----- DATA LISTING
/-- Stream 0 with an active transfer, changed, beside a ring in Region 2. -/
def running (x : Xfer) (f : Stream → Stream) : Block :=
  putRegion (putStream (copying false) 0 (f { Stream.fresh with held := true, active := some x })) 2
    { low .ring with base := 0x10000 }

/-- StreamLifeCycle: a pending transfer, an element to publish, a running Lee clock, a due miss, a stall, an abort and a
complete transfer. -/
theorem test_stream_life :
    (let x := xferOf copyDesc 0
     let p := running x (fun s => { s with active := none, pending := some x })
     let r := running toRing (fun s => { s with delivered := 32, granted := 32 })
     let m := running x (fun s => { s with tte := 0 })
     let f := running toRemote (fun s => { s with bad := some (0x110, 0, 0) })
     let z := running x (fun s => { s with stalled := true })
     let d := running x (fun s => { s with delivered := 32, granted := 32 })
     [p, r, m, f, z, d].all (fun b => !b.power.hold) && (getStream p 0).active.isNone && (getStream p 0).pending == some x && x.ending.isNone && !portLost p x &&
       !epIsRing p x.dst && epLee r toRing.dst == some { low .ring with base := 0x10000 } && toRing.eb == 16 &&
       decide (((getStream r 0).published + 1) * toRing.eb ≤ (getStream r 0).delivered) && leeRuns p 0 &&
       !armRing x.arm.toNat && !(getStream m 0).miss && missDue m (getStream m 0) x && (getStream m 0).active == some x &&
       (getStream f 0).bad == some (0x110, 0, 0) && !(getStream f 0).stalled && !readsOut f 0 && epKind toRemote.src != 5 &&
       inFlight (getStream f 0) == 0 && curUsable z 0 && (getStream z 0).stalled && (getStream z 0).staged.isEmpty &&
       canComplete d 0 (getStream d 0) x && !isRemote x && x.total == 32) = true := by decide +kernel

/-- An entry of a translation table: store 0, page 0, link 0, read and write. -/
def pageEntry : Nat := 2 ^ 127 + 2 ^ 125 + 2 ^ 124

/-- A block in which stream 0 goes to a remote store whose table stands in Region 2 at 0x10000. -/
def remote : Block :=
  let b := running toRemote id
  let b := putRegion b 2 { newRegion 0 0x10000 0x1000 .plain true 0 with held := true }
  let b := putLink b 0 { getLink b 0 with state := 2 }
  putCtx (mem b 0x10000 16 pageEntry) 0 { getCtx b 0 with valid := true, region := 2, entries := 1 }

/-- StreamLifeCycle, the translation: the table is searched and gives a page. ContextValidChecksTable: the table is in
order. -/
theorem test_translation :
    (let b := remote
     let q := getStream b 0
     let r := searchTable 18 b 0x1000 0 1 0 none
     q.active == some toRemote && isRemote toRemote && !q.stalled && q.bad.isNone && toRemote.ending.isNone &&
       decide (q.granted < toRemote.total) && !pageCovers q toRemote q.granted && leeRuns b 0 &&
       (getRegion b 2).any (fun g => regionAddr g == 0x10000) && (getCtx b 0).region == 2 && (getCtx b 0).valid &&
       r.1 == some (BitVec.ofNat 128 pageEntry, false) && remoteStore toRemote == 0 && remoteOff toRemote 0 == 0 &&
       (pageOf r.2 pageEntry 0 0 true).isSome && (tableOk b (getCtx b 0) 2).1 && b.lee.err.isEmpty &&
       !seamDown b) = true := by decide +kernel

/-- A reduction Region of 64 KiB whose data granules start at 64, under ID 1, with a STATUS word. -/
def reducing (zero : ZeroWhy) (status : Nat) : Block :=
  let b := putRegion up 1 { low .reduce with expect := 2, gen := true, gate := 5, gcount := 1, zero := zero }
  mem b 8 8 status

/-- Fabric port 0 holds one operation. -/
def withOp (b : Block) (o : RxOp) : Block := putPort b 0 { getPort b 0 with ops := [(0, 0, o)] }

/-- The Region of ID 1. -/
def region1 (b : Block) : Region := (getRegion b 1).getD (low .plain)

/-- AtomicsApplyAtRegions: the last granule of a PLAIN Region, the first of an ARMED one, one beyond the end, a header
granule, a Region that is not ARMED, one that an arm zeroes. -/
theorem test_atomics :
    (let plain := upWith .plain
     let armed := reducing .none (2 ^ 63)
     let late := reducing .none 0
     let busy := reducing .arm 0
     (getPort (withOp plain (.gran 1 0 0xFFF0 0 false)) 0).ops == [(0, 0, .gran 1 0 0xFFF0 0 false)] &&
       (getRegion plain 1).isSome && (region1 plain).size == 0x10000 && regionAddr (region1 plain) % 16 == 0 &&
       (region1 plain).kind == .plain && plain.lee.err.isEmpty && redArmed armed (region1 armed) &&
       (region1 armed).kind == .reduce && (region1 armed).zero == .none && !redArmed late (region1 late) &&
       (region1 busy).zero == .arm && plain.currents.isEmpty && plain.seam == up.seam && [plain, armed, late, busy].all (fun b => !b.power.hold) &&
       !seamBars plain (portHalf 0) (curHalf 0) &&
       seamBars { plain with seam := { plain.seam with trained := true } } (portHalf 63) (curHalf 0)) = true := by
  decide +kernel

/-- ContributionsCount: an end that is the last of two, one that is the first, one that is late, one that is held,
and one behind a granule. -/
theorem test_contributions :
    (let armed := reducing .none (2 ^ 63 + 2 ^ 32)
     let st := redStatus armed (region1 armed)
     !(withOp armed (.cend 1)).power.hold && (getPort (withOp armed (.cend 1)) 0).ops == [(0, 0, .cend 1)] && redArmed armed (region1 armed) &&
       fld st 47 32 + 1 == (region1 armed).expect && fld (redStatus (reducing .none (2 ^ 63)) (region1 armed)) 47 32 == 0 &&
       regionAddr (region1 armed) == 0 && (region1 (reducing .arm 0)).zero == .arm && !redArmed (reducing .none 0) (region1 armed) &&
       isGranOf 0 1 (0, 0, .gran 1 0 64 0 false)) = true := by decide +kernel

/-- ArmsAndZero: arms that are accepted with EXPECT 1, refused with EXPECT 0 and with GCOUNT 0, poisoned, on an ARMED
Region, and one that another zeroing holds; the ends of the three kinds of zeroing, with a range of the first and the last
granule; a scrub of the first and the last bank row. -/
theorem test_arms :
    (let with_ (q : ArmReq) := { low .reduce with armReqs := [q] }
     let idle := with_ ⟨1#64, false, .host 64⟩
     let b := putRegion up 1 idle
     let on := reducing .none (2 ^ 63)
     let y (z : ZeroWhy) := getRegion (putRegion up 1 { low .reduce with zero := z }) 1
     !b.power.hold && !redArmed b idle && idle.zero == .none && fld (1#64).toNat 15 0 == 1 && regionAddr idle == 0 && b.lee.err.isEmpty &&
       (with_ ⟨0#64, false, .eddy 0 0⟩).armReqs == [⟨0#64, false, .eddy 0 0⟩] && fld (0#64).toNat 15 0 == 0 &&
       bit (2 ^ 61 + 1) 61 && fld (2 ^ 61 + 1) 47 32 == 0 && (with_ ⟨1#64, true, .eddy 0 0⟩).armReqs.length == 1 &&
       redArmed on (region1 on) && leeRuns up 0 && (y .arm).any (fun q => q.zero == .arm && q.waiting.isEmpty) &&
       (y (.host 0 0 16)).any (fun q => q.zero == .host 0 0 16 && zeroRange q == (0, 16)) &&
       (y (.host 0 0xFFF0 16)).any (fun q => zeroRange q == (0xFFF0, 16)) &&
       (y (.free none)).any (fun q => q.zero == .free none) && (low .reduce).size % 16 == 0 &&
       (List.range 16).all (fun i => isBacked up i && addrCur i == 0 && isBacked up (0xFFF0 + i)) &&
       (let b := putBank (updCur up 0 (fun c => { c with scrubEn := true })) 0 0 { getBank up 0 0 with row := 8191 }
        (banksInService b 0).contains 0 && (getCur b 0).scrubEn && (getBank b 0 0).row == 8191)) = true := by
  decide +kernel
----------
__WHAT IS NEEDED__: Reproduce every line of the entries above, unchanged, from the very first one down to and including the line containing "toRing.eb == 16 &&".

__SOLUTION FOR THIS TASK__:
/-- Stream 0 with an active transfer, changed, beside a ring in Region 2. -/
def running (x : Xfer) (f : Stream → Stream) : Block :=
  putRegion (putStream (copying false) 0 (f { Stream.fresh with held := true, active := some x })) 2
    { low .ring with base := 0x10000 }

/-- StreamLifeCycle: a pending transfer, an element to publish, a running Lee clock, a due miss, a stall, an abort and a
complete transfer. -/
theorem test_stream_life :
    (let x := xferOf copyDesc 0
     let p := running x (fun s => { s with active := none, pending := some x })
     let r := running toRing (fun s => { s with delivered := 32, granted := 32 })
     let m := running x (fun s => { s with tte := 0 })
     let f := running toRemote (fun s => { s with bad := some (0x110, 0, 0) })
     let z := running x (fun s => { s with stalled := true })
     let d := running x (fun s => { s with delivered := 32, granted := 32 })
     [p, r, m, f, z, d].all (fun b => !b.power.hold) && (getStream p 0).active.isNone && (getStream p 0).pending == some x && x.ending.isNone && !portLost p x &&
       !epIsRing p x.dst && epLee r toRing.dst == some { low .ring with base := 0x10000 } && toRing.eb == 16 &&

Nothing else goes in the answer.